**TRY IT**
Below is a listing. Set down exactly the lines from the one containing "((u.modRing n (fun" through the one containing "a [(0xFFFFFFFF, v)]", both ends included, and leave out the rest.

[RECORD SET]

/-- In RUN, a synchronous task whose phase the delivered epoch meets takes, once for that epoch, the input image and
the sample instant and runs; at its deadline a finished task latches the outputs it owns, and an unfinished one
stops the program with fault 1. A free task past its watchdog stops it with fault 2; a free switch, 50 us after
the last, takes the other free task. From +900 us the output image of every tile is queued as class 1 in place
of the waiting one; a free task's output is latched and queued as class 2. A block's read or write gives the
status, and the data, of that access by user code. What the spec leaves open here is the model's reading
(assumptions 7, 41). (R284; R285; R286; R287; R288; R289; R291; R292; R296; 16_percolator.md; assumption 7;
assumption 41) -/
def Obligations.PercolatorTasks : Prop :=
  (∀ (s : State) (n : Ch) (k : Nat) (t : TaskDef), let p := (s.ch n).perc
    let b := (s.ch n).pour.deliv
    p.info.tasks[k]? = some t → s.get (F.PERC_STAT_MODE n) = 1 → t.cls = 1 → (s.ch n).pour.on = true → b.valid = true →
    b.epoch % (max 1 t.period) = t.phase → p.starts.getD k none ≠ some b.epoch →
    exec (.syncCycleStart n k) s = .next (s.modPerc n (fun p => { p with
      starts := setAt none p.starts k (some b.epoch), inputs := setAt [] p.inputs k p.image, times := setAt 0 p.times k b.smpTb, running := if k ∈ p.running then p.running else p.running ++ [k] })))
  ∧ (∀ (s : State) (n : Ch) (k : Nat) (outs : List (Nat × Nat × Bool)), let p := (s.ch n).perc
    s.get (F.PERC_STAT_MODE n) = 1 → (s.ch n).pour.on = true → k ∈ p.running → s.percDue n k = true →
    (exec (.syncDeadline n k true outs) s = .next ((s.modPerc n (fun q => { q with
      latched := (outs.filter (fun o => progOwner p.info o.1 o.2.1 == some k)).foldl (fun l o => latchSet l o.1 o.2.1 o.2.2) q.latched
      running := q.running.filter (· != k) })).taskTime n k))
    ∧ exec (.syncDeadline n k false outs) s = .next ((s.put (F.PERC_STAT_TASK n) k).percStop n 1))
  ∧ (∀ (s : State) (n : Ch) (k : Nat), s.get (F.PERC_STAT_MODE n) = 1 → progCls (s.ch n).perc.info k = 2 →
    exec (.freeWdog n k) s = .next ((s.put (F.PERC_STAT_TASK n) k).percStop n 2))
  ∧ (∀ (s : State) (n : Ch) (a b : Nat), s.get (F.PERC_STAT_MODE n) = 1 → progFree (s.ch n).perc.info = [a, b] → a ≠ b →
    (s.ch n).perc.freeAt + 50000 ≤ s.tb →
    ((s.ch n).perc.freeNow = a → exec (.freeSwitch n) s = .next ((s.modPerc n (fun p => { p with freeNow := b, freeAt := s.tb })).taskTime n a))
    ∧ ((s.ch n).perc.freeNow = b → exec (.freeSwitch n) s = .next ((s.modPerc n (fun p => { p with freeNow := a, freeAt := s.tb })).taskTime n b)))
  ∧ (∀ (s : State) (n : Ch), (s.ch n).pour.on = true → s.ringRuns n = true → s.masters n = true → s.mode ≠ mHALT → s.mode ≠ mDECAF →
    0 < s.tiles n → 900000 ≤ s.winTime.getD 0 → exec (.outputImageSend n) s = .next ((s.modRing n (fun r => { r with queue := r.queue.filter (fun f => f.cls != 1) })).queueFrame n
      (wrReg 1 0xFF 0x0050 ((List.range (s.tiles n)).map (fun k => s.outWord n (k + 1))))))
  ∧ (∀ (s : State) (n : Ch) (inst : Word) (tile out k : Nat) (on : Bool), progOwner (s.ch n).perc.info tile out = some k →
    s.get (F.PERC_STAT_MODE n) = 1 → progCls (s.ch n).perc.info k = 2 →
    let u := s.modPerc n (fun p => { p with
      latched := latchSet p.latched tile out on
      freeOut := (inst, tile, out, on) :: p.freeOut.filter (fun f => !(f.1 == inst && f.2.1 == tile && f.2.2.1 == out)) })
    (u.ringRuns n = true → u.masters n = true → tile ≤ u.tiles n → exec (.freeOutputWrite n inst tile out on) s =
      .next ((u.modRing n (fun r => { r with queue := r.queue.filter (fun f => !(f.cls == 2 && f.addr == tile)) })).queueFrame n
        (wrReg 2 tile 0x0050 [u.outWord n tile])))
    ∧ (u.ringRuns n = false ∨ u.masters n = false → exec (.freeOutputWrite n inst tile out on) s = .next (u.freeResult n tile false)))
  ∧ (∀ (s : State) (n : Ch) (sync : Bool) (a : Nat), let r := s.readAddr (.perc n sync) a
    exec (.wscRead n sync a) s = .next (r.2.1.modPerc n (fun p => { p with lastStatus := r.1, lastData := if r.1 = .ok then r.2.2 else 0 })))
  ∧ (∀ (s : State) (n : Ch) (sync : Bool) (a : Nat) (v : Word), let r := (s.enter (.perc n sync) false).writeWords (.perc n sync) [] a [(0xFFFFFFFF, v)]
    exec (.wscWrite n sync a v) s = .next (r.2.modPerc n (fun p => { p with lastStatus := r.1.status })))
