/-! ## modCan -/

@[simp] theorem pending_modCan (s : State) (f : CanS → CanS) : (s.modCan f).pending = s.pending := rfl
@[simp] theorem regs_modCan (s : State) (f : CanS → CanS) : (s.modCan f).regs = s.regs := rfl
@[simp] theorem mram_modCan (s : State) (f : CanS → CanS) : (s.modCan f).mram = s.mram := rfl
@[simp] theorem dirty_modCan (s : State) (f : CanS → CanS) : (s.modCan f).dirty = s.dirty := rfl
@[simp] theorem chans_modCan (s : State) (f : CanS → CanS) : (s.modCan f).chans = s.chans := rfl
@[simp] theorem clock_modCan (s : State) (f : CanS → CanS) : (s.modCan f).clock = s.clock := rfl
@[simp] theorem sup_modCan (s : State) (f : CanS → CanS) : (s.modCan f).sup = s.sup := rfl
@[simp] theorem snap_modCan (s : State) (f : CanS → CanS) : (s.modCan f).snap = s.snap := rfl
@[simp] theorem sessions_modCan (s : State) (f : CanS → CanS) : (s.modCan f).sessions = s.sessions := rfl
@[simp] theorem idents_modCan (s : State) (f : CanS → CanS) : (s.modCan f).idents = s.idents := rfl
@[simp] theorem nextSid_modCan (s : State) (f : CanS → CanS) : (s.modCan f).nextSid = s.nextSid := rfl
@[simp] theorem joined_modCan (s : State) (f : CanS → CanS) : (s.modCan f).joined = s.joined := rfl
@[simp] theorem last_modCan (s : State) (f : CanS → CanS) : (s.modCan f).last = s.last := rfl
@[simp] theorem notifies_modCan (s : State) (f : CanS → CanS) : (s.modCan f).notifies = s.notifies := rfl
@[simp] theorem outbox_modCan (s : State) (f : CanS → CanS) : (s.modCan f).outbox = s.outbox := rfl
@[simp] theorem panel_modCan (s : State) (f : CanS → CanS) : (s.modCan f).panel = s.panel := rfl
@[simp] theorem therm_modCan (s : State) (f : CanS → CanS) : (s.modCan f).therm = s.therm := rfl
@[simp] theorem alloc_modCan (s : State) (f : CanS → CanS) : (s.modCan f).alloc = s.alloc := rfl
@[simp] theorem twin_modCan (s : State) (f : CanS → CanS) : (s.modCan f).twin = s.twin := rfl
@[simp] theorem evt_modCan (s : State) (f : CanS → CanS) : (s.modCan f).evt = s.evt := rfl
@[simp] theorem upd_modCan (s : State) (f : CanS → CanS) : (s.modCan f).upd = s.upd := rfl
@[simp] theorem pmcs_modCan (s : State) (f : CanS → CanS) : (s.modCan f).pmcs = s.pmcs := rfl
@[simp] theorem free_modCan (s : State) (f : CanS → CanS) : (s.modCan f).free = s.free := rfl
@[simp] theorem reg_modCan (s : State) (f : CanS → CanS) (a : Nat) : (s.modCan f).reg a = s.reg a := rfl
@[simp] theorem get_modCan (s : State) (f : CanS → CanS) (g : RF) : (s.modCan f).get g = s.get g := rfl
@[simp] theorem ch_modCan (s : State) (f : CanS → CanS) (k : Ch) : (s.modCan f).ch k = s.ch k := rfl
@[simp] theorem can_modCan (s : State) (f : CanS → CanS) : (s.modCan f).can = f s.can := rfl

[/RECORD SET]

**OUTPUT OF THE EXERCISE**
      .next ((u.modRing n (fun r => { r with queue := r.queue.filter (fun f => !(f.cls == 2 && f.addr == tile)) })).queueFrame n
        (wrReg 2 tile 0x0050 [u.outWord n tile])))
    ∧ (u.ringRuns n = false ∨ u.masters n = false → exec (.freeOutputWrite n inst tile out on) s = .next (u.freeResult n tile false)))
  ∧ (∀ (s : State) (n : Ch) (sync : Bool) (a : Nat), let r := s.readAddr (.perc n sync) a
    exec (.wscRead n sync a) s = .next (r.2.1.modPerc n (fun p => { p with lastStatus := r.1, lastData := if r.1 = .ok then r.2.2 else 0 })))
  ∧ (∀ (s : State) (n : Ch) (sync : Bool) (a : Nat) (v : Word), let r := (s.enter (.perc n sync) false).writeWords (.perc n sync) [] a [(0xFFFFFFFF, v)]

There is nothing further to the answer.